Summary of this case from Hess v. Biomet, Inc.Opinion
CIVIL NO. 2:12 cv 192
10-23-2012
OPINION AND ORDER
This matter is before the court on the Motion to Strike Paragraphs 17 and 66 of Plaintiff's Complaint [DE 19] filed by the defendant, Maxim Healthcare Services, Inc., on July 26, 2012. For the reasons set forth below, the motion is DENIED.
Background
On May 15, 2012, the plaintiff, Donna Brandy, filed her complaint seeking damages for violations of the Americans with Disabilities Act, the Family and Medical Leave Act, and wrongful discharge under Indiana law. Paragraphs 17 and 66 of plaintiff's complaint allege:
17. After filing for unemployment, Maxim had its legal counsel offer Brandy a severance agreement. The attorney (Aubrey Kuchar) represented to Brandy that the agreement said Brandy will not sue Maxim for her work injury. The agreement Brandy received indicates that she would give up all of her rights to sue Maxim in exchange for $100. (Ex. C pp. 2-4)
* * *
66. Within around two weeks of Brandy requesting to be returned to work, because of her work injury, Maxim offered Brandy a severance agreement that would provide Brandy $100 in exchange for Brandy giving up all of her rights to sue Maxim. (Ex. C pp. 2-4) Around April 17, 2011, Brandy placed Maxim on notice that she would not accept Maxim's proposed agreement.

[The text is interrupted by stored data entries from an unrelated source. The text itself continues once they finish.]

/-! ### Each update, field by field -/

@[simp] theorem setReg_mem (x : RegIdx) (b : Byte) : (s.setReg x b).mem = s.mem := rfl
theorem setReg_v (x : RegIdx) (b : Byte) : (s.setReg x b).v = s.v.set x.val b := rfl
@[simp] theorem setReg_i (x : RegIdx) (b : Byte) : (s.setReg x b).i = s.i := rfl
@[simp] theorem setReg_pc (x : RegIdx) (b : Byte) : (s.setReg x b).pc = s.pc := rfl
@[simp] theorem setReg_sp (x : RegIdx) (b : Byte) : (s.setReg x b).sp = s.sp := rfl
@[simp] theorem setReg_dt (x : RegIdx) (b : Byte) : (s.setReg x b).dt = s.dt := rfl
@[simp] theorem setReg_st (x : RegIdx) (b : Byte) : (s.setReg x b).st = s.st := rfl
@[simp] theorem setReg_leftover (x : RegIdx) (b : Byte) : (s.setReg x b).leftover = s.leftover := rfl
@[simp] theorem setReg_prng (x : RegIdx) (b : Byte) : (s.setReg x b).prng = s.prng := rfl
@[simp] theorem setReg_wait (x : RegIdx) (b : Byte) : (s.setReg x b).wait = s.wait := rfl
@[simp] theorem setReg_waitx (x : RegIdx) (b : Byte) : (s.setReg x b).waitx = s.waitx := rfl
@[simp] theorem setReg_sent (x : RegIdx) (b : Byte) : (s.setReg x b).sent = s.sent := rfl
@[simp] theorem setReg_result (x : RegIdx) (b : Byte) : (s.setReg x b).result = s.result := rfl
@[simp] theorem setReg_firstError (x : RegIdx) (b : Byte) : (s.setReg x b).firstError = s.firstError := rfl
@[simp] theorem setReg_inputs (x : RegIdx) (b : Byte) : (s.setReg x b).inputs = s.inputs := rfl
@[simp] theorem setReg_ticks (x : RegIdx) (b : Byte) : (s.setReg x b).ticks = s.ticks := rfl

@[simp] theorem setMem_mem (a : Memory) : (s.setMem a).mem = a := rfl
@[simp] theorem setMem_v (a : Memory) : (s.setMem a).v = s.v := rfl
@[simp] theorem setMem_i (a : Memory) : (s.setMem a).i = s.i := rfl
@[simp] theorem setMem_pc (a : Memory) : (s.setMem a).pc = s.pc := rfl
@[simp] theorem setMem_sp (a : Memory) : (s.setMem a).sp = s.sp := rfl
@[simp] theorem setMem_dt (a : Memory) : (s.setMem a).dt = s.dt := rfl
@[simp] theorem setMem_st (a : Memory) : (s.setMem a).st = s.st := rfl
@[simp] theorem setMem_leftover (a : Memory) : (s.setMem a).leftover = s.leftover := rfl
@[simp] theorem setMem_prng (a : Memory) : (s.setMem a).prng = s.prng := rfl
@[simp] theorem setMem_wait (a : Memory) : (s.setMem a).wait = s.wait := rfl
@[simp] theorem setMem_waitx (a : Memory) : (s.setMem a).waitx = s.waitx := rfl
@[simp] theorem setMem_sent (a : Memory) : (s.setMem a).sent = s.sent := rfl
@[simp] theorem setMem_result (a : Memory) : (s.setMem a).result = s.result := rfl
@[simp] theorem setMem_firstError (a : Memory) : (s.setMem a).firstError = s.firstError := rfl
@[simp] theorem setMem_inputs (a : Memory) : (s.setMem a).inputs = s.inputs := rfl
@[simp] theorem setMem_ticks (a : Memory) : (s.setMem a).ticks = s.ticks := rfl
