theorem completes_of_exec_eq_setPc {i : Instr} {s : State} {a : Word} (h : exec i s = done (s.setPc a)) :
    ∃ t, exec i s = .next t ∧ t.pc = a ∧ t.result = some .ok ∧ ChangesOnly [.pc, .result] [] s t :=
  ⟨(s.setPc a).setResult .ok, h, rfl, rfl, changesOnly_setPc_setResult s a .ok⟩

/-! ### Jumps (R141, R147) -/

theorem exec_jp (nnn : BitVec 12) (s : State) : exec (.jp nnn) s = done (s.setPc (addrImm nnn)) := rfl

theorem exec_jpV0 (nnn : BitVec 12) (s : State) :
    exec (.jpV0 nnn) s = done (s.setPc (addrImm nnn + zext16 (s.reg 0))) := rfl

/-- A 12-bit address and a byte add up without a wrap (R147). -/
theorem toNat_addrImm_add_zext16 (nnn : BitVec 12) (b : Byte) : (addrImm nnn + zext16 b).toNat = nnn.toNat + b.toNat := by
  have hn := nnn.isLt
  have hb := b.isLt
  rw [BitVec.toNat_add_of_lt (by rw [toNat_addrImm, toNat_zext16]; omega), toNat_addrImm, toNat_zext16]

/-- Settles O32: both jumps only move PC, and the sum of `Bnnn` does not wrap. -/
theorem jumpsSetPc : Obligations.JumpsSetPc := by
  intro s nnn
  constructor
  · obtain ⟨t, he, hpc, hrest⟩ := completes_of_exec_eq_setPc (exec_jp nnn s)
    exact ⟨t, he, by rw [hpc, toNat_addrImm], hrest⟩
  · obtain ⟨t, he, hpc, hrest⟩ := completes_of_exec_eq_setPc (exec_jpV0 nnn s)
    exact ⟨t, he, by rw [hpc, toNat_addrImm_add_zext16], hrest⟩

/-! ### Skips (R143 to R146) -/

/-- A skip on equal operands, as one move of PC. -/
theorem skipIf_beq (a b : Byte) (s : State) : skipIf (a == b) s = s.setPc (if a = b then s.pc + 2 else s.pc) := by
  simp only [skipIf_eq, beq_iff_eq]

/-- A skip on different operands, as one move of PC. -/
theorem skipIf_bne (a b : Byte) (s : State) : skipIf (a != b) s = s.setPc (if a = b then s.pc else s.pc + 2) := by
  simp only [skipIf_eq, bne_iff_ne, ite_not]

theorem exec_seImm (x : RegIdx) (kk : Byte) (s : State) :
    exec (.seImm x kk) s = done (s.setPc (if s.reg x = kk then s.pc + 2 else s.pc)) := by
  rw [← skipIf_beq]; rfl

theorem exec_sneImm (x : RegIdx) (kk : Byte) (s : State) :
    exec (.sneImm x kk) s = done (s.setPc (if s.reg x = kk then s.pc else s.pc + 2)) := by
  rw [← skipIf_bne]; rfl

theorem exec_seReg (x y : RegIdx) (s : State) :
    exec (.seReg x y) s = done (s.setPc (if s.reg x = s.reg y then s.pc + 2 else s.pc)) := by
  rw [← skipIf_beq]; rfl

theorem exec_sneReg (x y : RegIdx) (s : State) :
    exec (.sneReg x y) s = done (s.setPc (if s.reg x = s.reg y then s.pc else s.pc + 2)) := by
  rw [← skipIf_bne]; rfl

/-- Settles O33: each skip only moves PC, by two exactly when its test holds. -/
theorem skipsAddTwoWhenTheTestHolds : Obligations.SkipsAddTwoWhenTheTestHolds := fun s x y kk =>
  ⟨completes_of_exec_eq_setPc (exec_seImm x kk s), completes_of_exec_eq_setPc (exec_sneImm x kk s),
    completes_of_exec_eq_setPc (exec_seReg x y s), completes_of_exec_eq_setPc (exec_sneReg x y s)⟩

end Sys2Proof.Machine
end

section
/-!
PROOFS. Registers, arithmetic and logic (42_register_alu): an instruction of this family either writes one register, or writes a result
and then the flag. Each of the two shapes has one lemma that says what such an instruction answers, frame included; an instruction's
`exec` equation names its shape, and what is left is the arithmetic of a byte.
-/

namespace Sys2Proof.Machine

/-! ### The frames of the register writes -/

theorem changesOnly_setReg (s : State) (x : RegIdx) (b : Byte) : ChangesOnly [] [x] s (s.setReg x b) := by
  constructor
  · intro p _
    cases p <;> simp [Part.same]
  · intro r hr
    exact reg_setReg_other s b (List.ne_of_not_mem_cons hr)

theorem changesOnly_setResult (s : State) (r : TickResult) : ChangesOnly [.result] [] s (s.setResult r) := by
  constructor
  · intro p hp
    cases p <;> simp_all [Part.same]
  · intro _ _
    rfl

theorem changesOnly_writeResultThenFlag (s : State) (x : RegIdx) (b : Byte) (c : Bool) :
    ChangesOnly [] [x, VF] s (writeResultThenFlag x b c s) :=
  (changesOnly_setReg s x b).trans (changesOnly_setReg (s.setReg x b) VF (flagByte c))

/-! ### An instruction that writes one register (R161 to R166) -/

theorem completes_of_exec_eq_setReg {i : Instr} {s : State} {x : RegIdx} {b : Byte} (h : exec i s = done (s.setReg x b)) :
    ∃ t, exec i s = .next t ∧ t.reg x = b ∧ t.result = some .ok ∧ ChangesOnly [.result] [x] s t :=
  ⟨(s.setReg x b).setResult .ok, h, reg_setReg_same s x b, rfl,
    (changesOnly_setReg s x b).trans (changesOnly_setResult (s.setReg x b) .ok)⟩

theorem exec_ldImm (x : RegIdx) (kk : Byte) (s : State) : exec (.ldImm x kk) s = done (s.setReg x kk) := rfl

theorem exec_addImm (x : RegIdx) (kk : Byte) (s : State) : exec (.addImm x kk) s = done (s.setReg x (s.reg x + kk)) := rfl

(Docket No. 1, ¶¶17 and 66)
The defendant, Maxim Healthcare Services, Inc., moves to strike these paragraphs from Brandy's complaint, arguing that the allegations are settlement-related and inadmissible under Federal Rule of Evidence 408, rendering paragraphs 17 and 66 immaterial, impertinent, scandalous, and prejudicial. Brandy opposes Maxim's motion, explaining that offers for severance pay are admissible under Rule 408.
Discussion
Federal Rule of Civil Procedure 12(f) states that "the court may strike from a pleading any . . . redundant, immaterial, impertinent, or scandalous matter." Motions to strike generally are disfavored, although they may be granted if they remove unnecessary clutter from a case and expedite matters, rather than delay them. Heller Financial, Inc. v. Midwhey Powder Co., Inc., 883 F.2d 1286, 1294 (7th Cir. 1989); Shirley v. Jed Capital, LLC, 2010 WL 2721855, *5 (N.D. Ill. July 8, 2010); Doe v. Brimfield Grade School, 552 F.Supp.2d 816, 825 (C.D. Ill. 2008). The decision whether to strike material is within the discretion of the court. Talbot v. Robert Matthews Distrib. Co., 961 F.2d 654, 665 (7th Cir. 1992). "Motions to strike under Federal Rule 12(f) are not favored [ ] and are usually denied unless the language in the pleading has no possible relation to the controversy and is clearly prejudicial." Tektel, Inc. v. Maier, 813 F.Supp. 1331, 1334 (N.D. Ill. 1992).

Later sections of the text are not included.